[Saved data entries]
* * * * * * *

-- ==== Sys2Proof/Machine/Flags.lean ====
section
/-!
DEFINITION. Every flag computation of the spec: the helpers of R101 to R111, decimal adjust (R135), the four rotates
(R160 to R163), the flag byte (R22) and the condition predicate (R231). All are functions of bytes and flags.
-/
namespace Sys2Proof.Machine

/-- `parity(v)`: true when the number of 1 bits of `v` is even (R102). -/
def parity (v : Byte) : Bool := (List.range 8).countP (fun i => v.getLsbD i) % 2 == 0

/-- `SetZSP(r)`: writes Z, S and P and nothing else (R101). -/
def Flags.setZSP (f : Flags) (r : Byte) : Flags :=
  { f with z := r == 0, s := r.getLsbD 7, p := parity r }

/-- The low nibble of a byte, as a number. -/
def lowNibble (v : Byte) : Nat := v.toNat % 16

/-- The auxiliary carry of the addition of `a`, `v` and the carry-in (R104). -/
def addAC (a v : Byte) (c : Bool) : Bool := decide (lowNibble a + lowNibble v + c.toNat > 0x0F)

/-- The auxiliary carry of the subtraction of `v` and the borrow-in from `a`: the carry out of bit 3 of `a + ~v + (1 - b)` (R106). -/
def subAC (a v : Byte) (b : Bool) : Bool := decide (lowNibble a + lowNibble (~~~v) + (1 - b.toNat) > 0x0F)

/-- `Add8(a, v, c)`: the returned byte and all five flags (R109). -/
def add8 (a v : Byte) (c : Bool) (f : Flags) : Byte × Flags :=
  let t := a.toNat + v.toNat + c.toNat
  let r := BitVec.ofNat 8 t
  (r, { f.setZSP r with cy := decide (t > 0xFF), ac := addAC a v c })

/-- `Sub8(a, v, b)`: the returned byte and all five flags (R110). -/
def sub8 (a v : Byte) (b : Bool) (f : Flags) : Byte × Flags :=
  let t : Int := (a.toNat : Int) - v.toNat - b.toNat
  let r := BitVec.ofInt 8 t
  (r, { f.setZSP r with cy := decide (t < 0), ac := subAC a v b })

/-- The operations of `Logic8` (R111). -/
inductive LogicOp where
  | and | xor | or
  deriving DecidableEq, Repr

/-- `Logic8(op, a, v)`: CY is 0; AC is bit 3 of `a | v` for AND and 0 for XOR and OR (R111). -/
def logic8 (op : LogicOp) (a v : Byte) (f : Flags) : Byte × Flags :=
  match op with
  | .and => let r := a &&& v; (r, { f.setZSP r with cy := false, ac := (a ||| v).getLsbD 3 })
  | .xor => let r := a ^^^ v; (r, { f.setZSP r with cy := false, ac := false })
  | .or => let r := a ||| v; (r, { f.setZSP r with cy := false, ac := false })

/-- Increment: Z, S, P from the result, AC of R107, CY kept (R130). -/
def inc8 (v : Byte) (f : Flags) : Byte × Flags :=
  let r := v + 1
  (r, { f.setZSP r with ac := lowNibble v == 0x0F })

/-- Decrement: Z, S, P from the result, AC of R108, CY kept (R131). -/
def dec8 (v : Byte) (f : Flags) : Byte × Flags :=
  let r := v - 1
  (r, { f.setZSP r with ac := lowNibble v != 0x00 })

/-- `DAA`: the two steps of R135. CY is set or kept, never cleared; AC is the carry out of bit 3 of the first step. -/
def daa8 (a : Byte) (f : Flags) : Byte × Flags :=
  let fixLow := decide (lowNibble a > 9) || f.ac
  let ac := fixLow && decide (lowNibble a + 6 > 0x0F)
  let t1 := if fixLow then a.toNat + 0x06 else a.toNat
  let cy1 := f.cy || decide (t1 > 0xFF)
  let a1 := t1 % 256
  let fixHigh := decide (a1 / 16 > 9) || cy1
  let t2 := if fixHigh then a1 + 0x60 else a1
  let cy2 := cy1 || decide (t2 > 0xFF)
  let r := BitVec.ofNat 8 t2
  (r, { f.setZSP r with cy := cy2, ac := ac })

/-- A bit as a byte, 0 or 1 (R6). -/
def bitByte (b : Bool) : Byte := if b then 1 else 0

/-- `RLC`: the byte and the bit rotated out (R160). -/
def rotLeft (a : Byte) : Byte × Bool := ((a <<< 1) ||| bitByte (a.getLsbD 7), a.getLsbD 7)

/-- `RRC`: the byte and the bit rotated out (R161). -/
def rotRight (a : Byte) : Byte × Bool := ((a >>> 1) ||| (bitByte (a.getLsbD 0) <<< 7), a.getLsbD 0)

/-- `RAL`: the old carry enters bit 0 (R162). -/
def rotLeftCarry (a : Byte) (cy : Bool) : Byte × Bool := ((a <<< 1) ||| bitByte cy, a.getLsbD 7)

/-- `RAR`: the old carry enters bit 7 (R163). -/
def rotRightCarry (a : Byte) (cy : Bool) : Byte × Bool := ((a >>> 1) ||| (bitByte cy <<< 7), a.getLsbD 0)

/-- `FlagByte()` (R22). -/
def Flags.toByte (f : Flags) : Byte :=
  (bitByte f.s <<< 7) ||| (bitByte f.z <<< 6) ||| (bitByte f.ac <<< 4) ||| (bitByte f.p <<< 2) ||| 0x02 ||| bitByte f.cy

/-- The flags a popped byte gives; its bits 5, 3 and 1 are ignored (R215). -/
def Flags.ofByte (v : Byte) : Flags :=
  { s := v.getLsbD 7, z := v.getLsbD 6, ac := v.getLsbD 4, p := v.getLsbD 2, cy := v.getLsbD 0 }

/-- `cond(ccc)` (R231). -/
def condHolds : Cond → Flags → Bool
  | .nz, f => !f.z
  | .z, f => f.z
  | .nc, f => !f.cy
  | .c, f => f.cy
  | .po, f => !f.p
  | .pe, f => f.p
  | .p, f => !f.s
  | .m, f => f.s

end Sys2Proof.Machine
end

* * * * * * *

PROBLEM —
Beginning at the top of the data, please return every line until and including the line containing "inductive LogicOp where", copied exactly, and nothing past it.

RESPONSE —
-- ==== Sys2Proof/Machine/Flags.lean ====
section
/-!
DEFINITION. Every flag computation of the spec: the helpers of R101 to R111, decimal adjust (R135), the four rotates
(R160 to R163), the flag byte (R22) and the condition predicate (R231). All are functions of bytes and flags.
-/
namespace Sys2Proof.Machine

/-- `parity(v)`: true when the number of 1 bits of `v` is even (R102). -/
def parity (v : Byte) : Bool := (List.range 8).countP (fun i => v.getLsbD i) % 2 == 0

/-- `SetZSP(r)`: writes Z, S and P and nothing else (R101). -/
def Flags.setZSP (f : Flags) (r : Byte) : Flags :=
  { f with z := r == 0, s := r.getLsbD 7, p := parity r }

/-- The low nibble of a byte, as a number. -/
def lowNibble (v : Byte) : Nat := v.toNat % 16

/-- The auxiliary carry of the addition of `a`, `v` and the carry-in (R104). -/
def addAC (a v : Byte) (c : Bool) : Bool := decide (lowNibble a + lowNibble v + c.toNat > 0x0F)

/-- The auxiliary carry of the subtraction of `v` and the borrow-in from `a`: the carry out of bit 3 of `a + ~v + (1 - b)` (R106). -/
def subAC (a v : Byte) (b : Bool) : Bool := decide (lowNibble a + lowNibble (~~~v) + (1 - b.toNat) > 0x0F)

/-- `Add8(a, v, c)`: the returned byte and all five flags (R109). -/
def add8 (a v : Byte) (c : Bool) (f : Flags) : Byte × Flags :=
  let t := a.toNat + v.toNat + c.toNat
  let r := BitVec.ofNat 8 t
  (r, { f.setZSP r with cy := decide (t > 0xFF), ac := addAC a v c })

/-- `Sub8(a, v, b)`: the returned byte and all five flags (R110). -/
def sub8 (a v : Byte) (b : Bool) (f : Flags) : Byte × Flags :=
  let t : Int := (a.toNat : Int) - v.toNat - b.toNat
  let r := BitVec.ofInt 8 t
  (r, { f.setZSP r with cy := decide (t < 0), ac := subAC a v b })

/-- The operations of `Logic8` (R111). -/
inductive LogicOp where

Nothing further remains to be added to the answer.